→ **Task directions**: Wherever a line in the data below holds "fixes", copy that line.

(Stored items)
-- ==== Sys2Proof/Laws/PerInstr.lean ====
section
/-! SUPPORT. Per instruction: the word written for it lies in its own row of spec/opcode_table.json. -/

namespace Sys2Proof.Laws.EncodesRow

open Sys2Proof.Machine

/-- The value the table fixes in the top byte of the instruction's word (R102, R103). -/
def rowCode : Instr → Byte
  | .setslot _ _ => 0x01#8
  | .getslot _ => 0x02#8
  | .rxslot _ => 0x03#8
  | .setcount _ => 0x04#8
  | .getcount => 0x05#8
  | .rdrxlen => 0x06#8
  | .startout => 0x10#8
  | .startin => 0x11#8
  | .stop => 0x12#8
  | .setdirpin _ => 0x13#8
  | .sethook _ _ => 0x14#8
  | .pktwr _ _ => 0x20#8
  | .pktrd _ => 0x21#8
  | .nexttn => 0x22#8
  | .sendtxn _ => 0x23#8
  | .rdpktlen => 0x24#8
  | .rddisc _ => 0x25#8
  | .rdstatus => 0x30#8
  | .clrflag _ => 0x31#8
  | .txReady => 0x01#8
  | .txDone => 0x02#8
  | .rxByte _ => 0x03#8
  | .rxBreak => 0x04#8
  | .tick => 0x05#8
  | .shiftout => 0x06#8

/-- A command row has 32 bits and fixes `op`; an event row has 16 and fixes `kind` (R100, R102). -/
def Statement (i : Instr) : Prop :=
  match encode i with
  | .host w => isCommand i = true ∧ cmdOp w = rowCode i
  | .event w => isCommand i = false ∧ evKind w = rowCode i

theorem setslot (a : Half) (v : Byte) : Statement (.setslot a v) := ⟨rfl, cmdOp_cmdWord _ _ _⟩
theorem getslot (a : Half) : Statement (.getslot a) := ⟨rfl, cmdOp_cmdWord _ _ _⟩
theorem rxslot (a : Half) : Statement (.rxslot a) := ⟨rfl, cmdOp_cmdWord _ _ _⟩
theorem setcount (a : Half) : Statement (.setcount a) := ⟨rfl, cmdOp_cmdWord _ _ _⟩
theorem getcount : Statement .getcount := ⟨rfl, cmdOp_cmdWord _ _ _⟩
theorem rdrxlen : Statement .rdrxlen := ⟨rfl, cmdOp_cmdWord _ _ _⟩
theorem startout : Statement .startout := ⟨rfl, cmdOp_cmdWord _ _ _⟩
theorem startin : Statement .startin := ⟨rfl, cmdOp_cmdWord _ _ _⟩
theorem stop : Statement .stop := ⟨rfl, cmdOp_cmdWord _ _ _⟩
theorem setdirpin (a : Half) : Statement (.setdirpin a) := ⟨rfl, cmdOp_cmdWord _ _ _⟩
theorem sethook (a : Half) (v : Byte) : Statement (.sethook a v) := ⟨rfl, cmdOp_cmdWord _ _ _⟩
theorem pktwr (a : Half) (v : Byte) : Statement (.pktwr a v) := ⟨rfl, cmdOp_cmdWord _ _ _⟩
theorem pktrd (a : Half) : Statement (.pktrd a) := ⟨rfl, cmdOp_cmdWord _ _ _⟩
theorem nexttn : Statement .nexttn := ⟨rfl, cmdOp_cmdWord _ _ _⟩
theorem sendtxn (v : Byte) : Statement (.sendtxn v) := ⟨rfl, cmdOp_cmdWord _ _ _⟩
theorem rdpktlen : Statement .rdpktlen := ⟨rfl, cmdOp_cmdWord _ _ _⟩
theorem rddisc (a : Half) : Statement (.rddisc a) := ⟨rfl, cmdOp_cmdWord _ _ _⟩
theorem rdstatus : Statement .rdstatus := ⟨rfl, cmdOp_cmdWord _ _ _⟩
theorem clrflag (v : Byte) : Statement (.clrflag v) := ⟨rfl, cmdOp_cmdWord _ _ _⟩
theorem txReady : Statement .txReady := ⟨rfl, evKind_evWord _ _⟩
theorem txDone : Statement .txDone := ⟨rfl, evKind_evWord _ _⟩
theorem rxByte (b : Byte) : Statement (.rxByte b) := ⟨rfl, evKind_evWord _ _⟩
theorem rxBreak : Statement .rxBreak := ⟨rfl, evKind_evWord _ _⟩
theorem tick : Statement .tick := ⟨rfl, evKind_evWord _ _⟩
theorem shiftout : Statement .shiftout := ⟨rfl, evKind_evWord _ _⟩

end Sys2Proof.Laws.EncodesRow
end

→ **Response to the task**:
/-- The value the table fixes in the top byte of the instruction's word (R102, R103). -/
/-- A command row has 32 bits and fixes `op`; an event row has 16 and fixes `kind` (R100, R102). -/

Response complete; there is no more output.